The Biden Administration’s rule by regulation is gaining speed, and the latest example is the Federal Trade Commission’s plan to ban non-compete employment agreements. In a flash, Lina Khan’s bureaucracy will rewrite labor contracts for 30 million workers.
The FTC’s proposed rule is an air kiss to Big Labor, which demanded that the agency ban non-competes in 2019. Unions want opposition to non-competes as a tool in their organizing kit. Ms. Khan tweeted that one in five U.S. workers is currently “bound” by a non-compete clause that prevents them from switching jobs and thus keeps wages lower than they would be if the employees moved freely.
But job mobility in America hasn’t suffered despite non-compete clauses. The biggest threat to rising wages is inflation, not employment clauses. Companies use non-compete clauses to protect their intellectual capital, which is often between the ears of its employees. Tech firms in particular often pay higher compensation, including stock grants, in return for non-competes.

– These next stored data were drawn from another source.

-- ==== Sys2Proof/Machine/Map.lean ====
section
/-!
DEFINITION. Sparse tables in one canonical form: a list of key and value pairs, keys strictly rising, and no entry equal to
what an unlisted key reads as. Equal tables are then equal lists, so states compare and print.
-/

namespace Sys2Proof.Machine

/-- A sparse table from numbers to values. -/
abbrev Map (α : Type) := List (Nat × α)

/-- The value at a key; an unlisted key reads `d`. -/
def Map.get {α : Type} (d : α) (m : Map α) (k : Nat) : α :=
  match m with
  | [] => d
  | (k', v) :: t => if k' = k then v else Map.get d t k

/-- The table without a key. -/
def Map.erase {α : Type} (m : Map α) (k : Nat) : Map α := m.filter fun e => e.1 != k

/-- Put a pair before the first greater key. -/
def Map.insert {α : Type} (k : Nat) (v : α) : Map α → Map α
  | [] => [(k, v)]
  | (k', v') :: t => if k < k' then (k, v) :: (k', v') :: t else (k', v') :: Map.insert k v t

/-- Write a key; writing what an unlisted key reads as removes the entry. -/
def Map.set {α : Type} [DecidableEq α] (d : α) (m : Map α) (k : Nat) (v : α) : Map α :=
  if v = d then Map.erase m k else Map.insert k v (Map.erase m k)

/-- The canonical form: keys strictly rising, no entry equal to the unlisted value. -/
def Map.wf {α : Type} [DecidableEq α] (d : Nat → α) : Map α → Bool
  | [] => true
  | [(k, v)] => v != d k
  | (k, v) :: (k', v') :: t => v != d k && decide (k < k') && Map.wf d ((k', v') :: t)

/-- The listed keys. -/
def Map.keys {α : Type} (m : Map α) : List Nat := m.map (·.1)

/-- The listed values. -/
def Map.vals {α : Type} (m : Map α) : List α := m.map (·.2)

/-- The entry at a key, if listed. -/
def Map.find {α : Type} : Map α → Nat → Option α
  | [], _ => none
  | (k', v) :: t, k => if k' = k then some v else Map.find t k

/-- Write an entry of a table whose unlisted keys hold nothing. -/
def Map.put {α : Type} (m : Map α) (k : Nat) (v : α) : Map α := Map.insert k v (Map.erase m k)

/-- Change an entry if it is listed. -/
def Map.modify {α : Type} (m : Map α) (k : Nat) (f : α → α) : Map α :=
  m.map fun e => if e.1 = k then (e.1, f e.2) else e

/-- Change every listed value. -/
def Map.mapVals {α : Type} (m : Map α) (f : Nat → α → α) : Map α := m.map fun e => (e.1, f e.1 e.2)

/-- Change every listed value and drop those that become the unlisted one. -/
def Map.norm {α : Type} [DecidableEq α] (d : α) (m : Map α) (f : Nat → α → α) : Map α :=
  (m.map fun e => (e.1, f e.1 e.2)).filter fun e => decide (e.2 ≠ d)

/-- Put a number into a rising list of distinct numbers. -/
def insertNat (k : Nat) : List Nat → List Nat
  | [] => [k]
  | a :: t => if k < a then k :: a :: t else if k = a then a :: t else a :: insertNat k t

/-- Insertion by a strict order: the new element goes behind those it does not precede. -/
def insertBy {α : Type} (lt : α → α → Bool) (x : α) : List α → List α
  | [] => [x]
  | y :: t => if lt x y then x :: y :: t else y :: insertBy lt x t

/-- Stable insertion sort. -/
def sortBy {α : Type} (lt : α → α → Bool) (l : List α) : List α :=
  l.foldl (fun acc x => insertBy lt x acc) []

end Sys2Proof.Machine
end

Non-competes can encourage innovation in firms because employees are less likely to take secrets to a rival. In a recent paper considering employment contracts, the Global Antitrust Institute at George Mason noted that a ban on non-competes risks harming productivity and “dampening the incentives to invest in trade secrets” or “disseminate firm-specific knowledge” among a firm’s workforce.
The FTC is stretching its authority here, perhaps past breaking the law. Chair Khan cites Section 5 of the Federal Trade Commission Act, which allows the agency to police “unfair methods of competition.” But “unfair methods” is typically used for individual cases, not for a blanket ban or policy-making.
In 2015 a bipartisan group of FTC commissioners issued a statement saying that Section 5’s power against unfair competition should only be used in cases of clear consumer harm. Ms. Khan rescinded that statement as one of her first actions as commissioner, the better to extend the agency’s reach to new frontiers. The Supreme Court is increasingly skeptical of aggressive claims of authority by federal agencies without clear Congressional direction, and the Chamber of Commerce says it is considering a lawsuit if the rule is adopted.
The sweeping FTC ban also raises separation-of-powers constitutional questions. In a 1935 New Deal-era case, Humphrey’s Executor, the Supreme Court approved the FTC Act as long as the independent agency refrained from exercising powers reserved for the executive branch. The FTC is an enforcement agency, not a policy-making shop like the Labor Department.
By the way, the FTC rule would pre-empt laws in 50 states, including those in California, North Dakota, Oklahoma and Washington, D.C., that ban non-compete contracts. More than a half dozen other states prohibit their use in low-wage jobs.
Ms. Khan has been chafing to impose her intrusive vision on the national economy, and she now has a 3-1 Democratic majority. She’s accelerating without looking both ways, which may mean a legal crackup is in the FTC’s future.